Summary: A new study from EPFL demonstrates how a soft, compliant robotic hand—built from silicone skin, springs, and flexible joints—can self-organize reliable grasps without detailed environmental sensing or elaborate control software. The ADAPT hand (Adaptive Dexterous Anthropomorphic Programmable sTiffness) successfully picked up 24 different objects with a 93% success rate using only four programmed motions. Its mechanical compliance allowed the hand to adapt naturally to diverse shapes and sizes, producing human-like grasps in many cases.
Traditional rigid robot hands need precise position data and tight control loops to grasp objects. By contrast, the ADAPT hand relies on distributed mechanical intelligence: compliant skin, tunable springs, and flexible joints that passively absorb uncertainty and reshape contact interactions. This approach reduces dependence on complex sensing and control, while still producing robust, repeatable grasps across a wide range of objects.

“When a person reaches for a bottle, they usually don’t need exact measurements or perfect vision to grasp it,” explains Kai Junge from EPFL’s Computational Robot Design & Fabrication (CREATE) Lab. “Human hands exploit compliance at the skin, muscles, and joints to tolerate uncertainty. Our goal was to transfer that distributed mechanical intelligence to a robotic hand.”
The ADAPT hand uses relatively simple compliant elements: silicone strips wrapped around fingers and wrist, spring-loaded joints whose stiffness can be adjusted, and a bendable arm. Instead of actuating every joint separately, the design concentrates 12 motors in the wrist to drive 20 joints; the remainder of the motion and adaptation arises passively from the soft materials and springs. This distributed compliance enables ‘self-organized’ grasps that emerge automatically as the hand interacts with an object.

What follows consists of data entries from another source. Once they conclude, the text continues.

-- ==== Sys2Proof/Laws/State.lean ====
section
/-! SUPPORT. One lemma per field per update of State, each true by rfl, so that no proof unfolds a record update. -/

namespace Sys2Proof.Machine

@[simp] theorem State.setA_a (s : State) (v : Byte) : (s.setA v).a = v := rfl
@[simp] theorem State.setA_x (s : State) (v : Byte) : (s.setA v).x = s.x := rfl
@[simp] theorem State.setA_y (s : State) (v : Byte) : (s.setA v).y = s.y := rfl
@[simp] theorem State.setA_p (s : State) (v : Byte) : (s.setA v).p = s.p := rfl
@[simp] theorem State.setA_sp (s : State) (v : Byte) : (s.setA v).sp = s.sp := rfl
@[simp] theorem State.setA_pc (s : State) (v : Byte) : (s.setA v).pc = s.pc := rfl
@[simp] theorem State.setA_mem (s : State) (v : Byte) : (s.setA v).mem = s.mem := rfl
@[simp] theorem State.setA_status (s : State) (v : Byte) : (s.setA v).status = s.status := rfl
@[simp] theorem State.setA_freeCount (s : State) (v : Byte) : (s.setA v).freeCount = s.freeCount := rfl

@[simp] theorem State.setX_a (s : State) (v : Byte) : (s.setX v).a = s.a := rfl
@[simp] theorem State.setX_x (s : State) (v : Byte) : (s.setX v).x = v := rfl
@[simp] theorem State.setX_y (s : State) (v : Byte) : (s.setX v).y = s.y := rfl
@[simp] theorem State.setX_p (s : State) (v : Byte) : (s.setX v).p = s.p := rfl
@[simp] theorem State.setX_sp (s : State) (v : Byte) : (s.setX v).sp = s.sp := rfl
@[simp] theorem State.setX_pc (s : State) (v : Byte) : (s.setX v).pc = s.pc := rfl
@[simp] theorem State.setX_mem (s : State) (v : Byte) : (s.setX v).mem = s.mem := rfl
@[simp] theorem State.setX_status (s : State) (v : Byte) : (s.setX v).status = s.status := rfl
@[simp] theorem State.setX_freeCount (s : State) (v : Byte) : (s.setX v).freeCount = s.freeCount := rfl

@[simp] theorem State.setY_a (s : State) (v : Byte) : (s.setY v).a = s.a := rfl
@[simp] theorem State.setY_x (s : State) (v : Byte) : (s.setY v).x = s.x := rfl
@[simp] theorem State.setY_y (s : State) (v : Byte) : (s.setY v).y = v := rfl
@[simp] theorem State.setY_p (s : State) (v : Byte) : (s.setY v).p = s.p := rfl
@[simp] theorem State.setY_sp (s : State) (v : Byte) : (s.setY v).sp = s.sp := rfl
@[simp] theorem State.setY_pc (s : State) (v : Byte) : (s.setY v).pc = s.pc := rfl
@[simp] theorem State.setY_mem (s : State) (v : Byte) : (s.setY v).mem = s.mem := rfl
@[simp] theorem State.setY_status (s : State) (v : Byte) : (s.setY v).status = s.status := rfl
@[simp] theorem State.setY_freeCount (s : State) (v : Byte) : (s.setY v).freeCount = s.freeCount := rfl

@[simp] theorem State.setP_a (s : State) (v : Byte) : (s.setP v).a = s.a := rfl
@[simp] theorem State.setP_x (s : State) (v : Byte) : (s.setP v).x = s.x := rfl
@[simp] theorem State.setP_y (s : State) (v : Byte) : (s.setP v).y = s.y := rfl
@[simp] theorem State.setP_p (s : State) (v : Byte) : (s.setP v).p = v := rfl
@[simp] theorem State.setP_sp (s : State) (v : Byte) : (s.setP v).sp = s.sp := rfl
@[simp] theorem State.setP_pc (s : State) (v : Byte) : (s.setP v).pc = s.pc := rfl
@[simp] theorem State.setP_mem (s : State) (v : Byte) : (s.setP v).mem = s.mem := rfl
@[simp] theorem State.setP_status (s : State) (v : Byte) : (s.setP v).status = s.status := rfl
@[simp] theorem State.setP_freeCount (s : State) (v : Byte) : (s.setP v).freeCount = s.freeCount := rfl

@[simp] theorem State.setSp_a (s : State) (v : Byte) : (s.setSp v).a = s.a := rfl
@[simp] theorem State.setSp_x (s : State) (v : Byte) : (s.setSp v).x = s.x := rfl
@[simp] theorem State.setSp_y (s : State) (v : Byte) : (s.setSp v).y = s.y := rfl
@[simp] theorem State.setSp_p (s : State) (v : Byte) : (s.setSp v).p = s.p := rfl
@[simp] theorem State.setSp_sp (s : State) (v : Byte) : (s.setSp v).sp = v := rfl
@[simp] theorem State.setSp_pc (s : State) (v : Byte) : (s.setSp v).pc = s.pc := rfl
@[simp] theorem State.setSp_mem (s : State) (v : Byte) : (s.setSp v).mem = s.mem := rfl
@[simp] theorem State.setSp_status (s : State) (v : Byte) : (s.setSp v).status = s.status := rfl
@[simp] theorem State.setSp_freeCount (s : State) (v : Byte) : (s.setSp v).freeCount = s.freeCount := rfl

@[simp] theorem State.setPc_a (s : State) (v : Addr) : (s.setPc v).a = s.a := rfl
@[simp] theorem State.setPc_x (s : State) (v : Addr) : (s.setPc v).x = s.x := rfl
@[simp] theorem State.setPc_y (s : State) (v : Addr) : (s.setPc v).y = s.y := rfl
@[simp] theorem State.setPc_p (s : State) (v : Addr) : (s.setPc v).p = s.p := rfl
@[simp] theorem State.setPc_sp (s : State) (v : Addr) : (s.setPc v).sp = s.sp := rfl
@[simp] theorem State.setPc_pc (s : State) (v : Addr) : (s.setPc v).pc = v := rfl
@[simp] theorem State.setPc_mem (s : State) (v : Addr) : (s.setPc v).mem = s.mem := rfl
@[simp] theorem State.setPc_status (s : State) (v : Addr) : (s.setPc v).status = s.status := rfl
@[simp] theorem State.setPc_freeCount (s : State) (v : Addr) : (s.setPc v).freeCount = s.freeCount := rfl

@[simp] theorem State.setMem_a (s : State) (v : Memory) : (s.setMem v).a = s.a := rfl
@[simp] theorem State.setMem_x (s : State) (v : Memory) : (s.setMem v).x = s.x := rfl
@[simp] theorem State.setMem_y (s : State) (v : Memory) : (s.setMem v).y = s.y := rfl
@[simp] theorem State.setMem_p (s : State) (v : Memory) : (s.setMem v).p = s.p := rfl
@[simp] theorem State.setMem_sp (s : State) (v : Memory) : (s.setMem v).sp = s.sp := rfl
@[simp] theorem State.setMem_pc (s : State) (v : Memory) : (s.setMem v).pc = s.pc := rfl
@[simp] theorem State.setMem_mem (s : State) (v : Memory) : (s.setMem v).mem = v := rfl
@[simp] theorem State.setMem_status (s : State) (v : Memory) : (s.setMem v).status = s.status := rfl
@[simp] theorem State.setMem_freeCount (s : State) (v : Memory) : (s.setMem v).freeCount = s.freeCount := rfl

@[simp] theorem State.setStatus_a (s : State) (v : Status) : (s.setStatus v).a = s.a := rfl
@[simp] theorem State.setStatus_x (s : State) (v : Status) : (s.setStatus v).x = s.x := rfl
@[simp] theorem State.setStatus_y (s : State) (v : Status) : (s.setStatus v).y = s.y := rfl
@[simp] theorem State.setStatus_p (s : State) (v : Status) : (s.setStatus v).p = s.p := rfl
@[simp] theorem State.setStatus_sp (s : State) (v : Status) : (s.setStatus v).sp = s.sp := rfl
@[simp] theorem State.setStatus_pc (s : State) (v : Status) : (s.setStatus v).pc = s.pc := rfl
@[simp] theorem State.setStatus_mem (s : State) (v : Status) : (s.setStatus v).mem = s.mem := rfl
@[simp] theorem State.setStatus_status (s : State) (v : Status) : (s.setStatus v).status = v := rfl
@[simp] theorem State.setStatus_freeCount (s : State) (v : Status) : (s.setStatus v).freeCount = s.freeCount := rfl

@[simp] theorem State.atOperand_a (s : State) : s.atOperand.a = s.a := rfl
@[simp] theorem State.atOperand_x (s : State) : s.atOperand.x = s.x := rfl
@[simp] theorem State.atOperand_y (s : State) : s.atOperand.y = s.y := rfl
@[simp] theorem State.atOperand_p (s : State) : s.atOperand.p = s.p := rfl
@[simp] theorem State.atOperand_sp (s : State) : s.atOperand.sp = s.sp := rfl
@[simp] theorem State.atOperand_pc (s : State) : s.atOperand.pc = s.pc + 1 := rfl
@[simp] theorem State.atOperand_mem (s : State) : s.atOperand.mem = s.mem := rfl
@[simp] theorem State.atOperand_status (s : State) : s.atOperand.status = s.status := rfl
@[simp] theorem State.atOperand_freeCount (s : State) : s.atOperand.freeCount = s.freeCount := rfl

@[simp] theorem State.halt_a (s : State) : s.halt.a = s.a := rfl
@[simp] theorem State.halt_x (s : State) : s.halt.x = s.x := rfl
@[simp] theorem State.halt_y (s : State) : s.halt.y = s.y := rfl
@[simp] theorem State.halt_p (s : State) : s.halt.p = s.p := rfl
@[simp] theorem State.halt_sp (s : State) : s.halt.sp = s.sp := rfl
@[simp] theorem State.halt_pc (s : State) : s.halt.pc = s.pc := rfl
@[simp] theorem State.halt_mem (s : State) : s.halt.mem = s.mem := rfl
@[simp] theorem State.halt_status (s : State) : s.halt.status = .halted := rfl
@[simp] theorem State.halt_freeCount (s : State) : s.halt.freeCount = s.freeCount := rfl

@[simp] theorem State.write_a (s : State) (ea : Addr) (v : Byte) : (s.write ea v).a = s.a := rfl
@[simp] theorem State.write_x (s : State) (ea : Addr) (v : Byte) : (s.write ea v).x = s.x := rfl
@[simp] theorem State.write_y (s : State) (ea : Addr) (v : Byte) : (s.write ea v).y = s.y := rfl
@[simp] theorem State.write_p (s : State) (ea : Addr) (v : Byte) : (s.write ea v).p = s.p := rfl
@[simp] theorem State.write_sp (s : State) (ea : Addr) (v : Byte) : (s.write ea v).sp = s.sp := rfl
@[simp] theorem State.write_pc (s : State) (ea : Addr) (v : Byte) : (s.write ea v).pc = s.pc := rfl
@[simp] theorem State.write_mem (s : State) (ea : Addr) (v : Byte) : (s.write ea v).mem = s.mem.write ea v := rfl
@[simp] theorem State.write_status (s : State) (ea : Addr) (v : Byte) : (s.write ea v).status = s.status := rfl
@[simp] theorem State.write_freeCount (s : State) (ea : Addr) (v : Byte) : (s.write ea v).freeCount = s.freeCount := rfl

@[simp] theorem State.takeFault_a (r : FaultRecord) (s : State) : (s.takeFault r).a = s.a := rfl
@[simp] theorem State.takeFault_x (r : FaultRecord) (s : State) : (s.takeFault r).x = s.x := rfl
@[simp] theorem State.takeFault_y (r : FaultRecord) (s : State) : (s.takeFault r).y = s.y := rfl
@[simp] theorem State.takeFault_p (r : FaultRecord) (s : State) : (s.takeFault r).p = s.p := rfl
@[simp] theorem State.takeFault_sp (r : FaultRecord) (s : State) : (s.takeFault r).sp = s.sp := rfl
@[simp] theorem State.takeFault_pc (r : FaultRecord) (s : State) : (s.takeFault r).pc = Config.freePc s.freeCount := rfl
@[simp] theorem State.takeFault_mem (r : FaultRecord) (s : State) : (s.takeFault r).mem = s.mem := rfl
@[simp] theorem State.takeFault_status (r : FaultRecord) (s : State) : (s.takeFault r).status = .faulted r := rfl
@[simp] theorem State.takeFault_freeCount (r : FaultRecord) (s : State) : (s.takeFault r).freeCount = s.freeCount + 1 := rfl

/-- Two states that agree in every field are one state. -/
theorem State.ext_fields {s t : State} (ha : s.a = t.a) (hx : s.x = t.x) (hy : s.y = t.y) (hp : s.p = t.p)
    (hsp : s.sp = t.sp) (hpc : s.pc = t.pc) (hm : s.mem = t.mem) (hst : s.status = t.status)
    (hf : s.freeCount = t.freeCount) : s = t := by
  cases s; cases t; simp_all

@[simp] theorem State.setFreeCount_a (s : State) (n : Nat) : (s.setFreeCount n).a = s.a := rfl
@[simp] theorem State.setFreeCount_x (s : State) (n : Nat) : (s.setFreeCount n).x = s.x := rfl
@[simp] theorem State.setFreeCount_y (s : State) (n : Nat) : (s.setFreeCount n).y = s.y := rfl
@[simp] theorem State.setFreeCount_p (s : State) (n : Nat) : (s.setFreeCount n).p = s.p := rfl
@[simp] theorem State.setFreeCount_sp (s : State) (n : Nat) : (s.setFreeCount n).sp = s.sp := rfl
@[simp] theorem State.setFreeCount_pc (s : State) (n : Nat) : (s.setFreeCount n).pc = s.pc := rfl
@[simp] theorem State.setFreeCount_mem (s : State) (n : Nat) : (s.setFreeCount n).mem = s.mem := rfl
@[simp] theorem State.setFreeCount_status (s : State) (n : Nat) : (s.setFreeCount n).status = s.status := rfl
@[simp] theorem State.setFreeCount_freeCount (s : State) (n : Nat) : (s.setFreeCount n).freeCount = n := rfl

end Sys2Proof.Machine
end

In controlled experiments, the ADAPT hand executed automated pick-and-place trials and achieved strong robustness. Across more than 300 analyzed grasps and a stress test exceeding 800 grasps, the compliant design consistently outperformed an equivalent rigid configuration. In a focused test with 24 everyday items, the device achieved a 93% grasp success rate while producing grasps that were, on average, 68% similar to natural human grasps.
Key facts
- Self-organized grasping: 93% success rate on 24 varied objects using only four programmed motion waypoints.
- Distributed mechanical intelligence: Compliance in silicone skin, springs, and joints allows passive adaptation without continuous feedback.
- Simplified actuation: 12 motors located in the wrist drive 20 joints; springs and soft materials supply the rest of the mechanical behavior.
- Performance testing: Over 300 grasps analyzed and an 800+ grasp stress test show robust behavior compared with a rigid hand.
Open-loop control with passive adaptation
The ADAPT hand operates primarily in open-loop mode: it follows four general waypoints to approach and lift an object. Any fine adjustments needed to establish a stable grasp occur passively through the hand’s compliant elements rather than by adding sensor-driven corrections. This passive, bottom-up adaptation lets the hand cope with uncertain object positions and varied geometries—from a small bolt to a curved banana—without task-specific programming.
Combining compliance with sensing and AI
While the study’s intent was to quantify how much robustness compliance alone can provide, the team now plans to combine that mechanical resilience with closed-loop sensing and learning. Adding pressure sensors embedded in the silicone skin and integrating AI-based control will enable the ADAPT hand to retain its tolerance to uncertainty while gaining improved precision and responsiveness. Such a hybrid approach could make compliant robots safer and more effective in human-centered or unpredictable environments.
About this robotics research news
Author: Celia Luterbacher
Source: EPFL
Contact: Celia Luterbacher – EPFL
Image: The image is credited to CREATE Lab EPFL
Original Research: Open access. “Spatially distributed biomimetic compliance enables robust anthropomorphic robotic manipulation” by Kai Junge et al., published in Communications Engineering.
Abstract
Spatially distributed biomimetic compliance enables robust anthropomorphic robotic manipulation
Human dexterity arises from compliant interactions produced by skin, muscles, and the structural distribution of materials in the hand. Mimicking this spatially distributed compliance in an anthropomorphic robotic hand can substantially improve open-loop manipulation robustness and encourage human-like behaviors. The ADAPT hand contains configurable compliant elements on its skin, fingers, and wrist. After measuring the individual and combined effects of these compliant components versus a rigid baseline, the research team conducted automated pick-and-place experiments. Results show grasping robustness that approaches theoretical geometric limits and withstands extensive stress testing. The hand achieved a 93% success rate when grasping 24 diverse items in a constrained environment and demonstrated self-organizing, passive adaptation that produces a variety of grasp types, with a 68% similarity to natural human grasp patterns.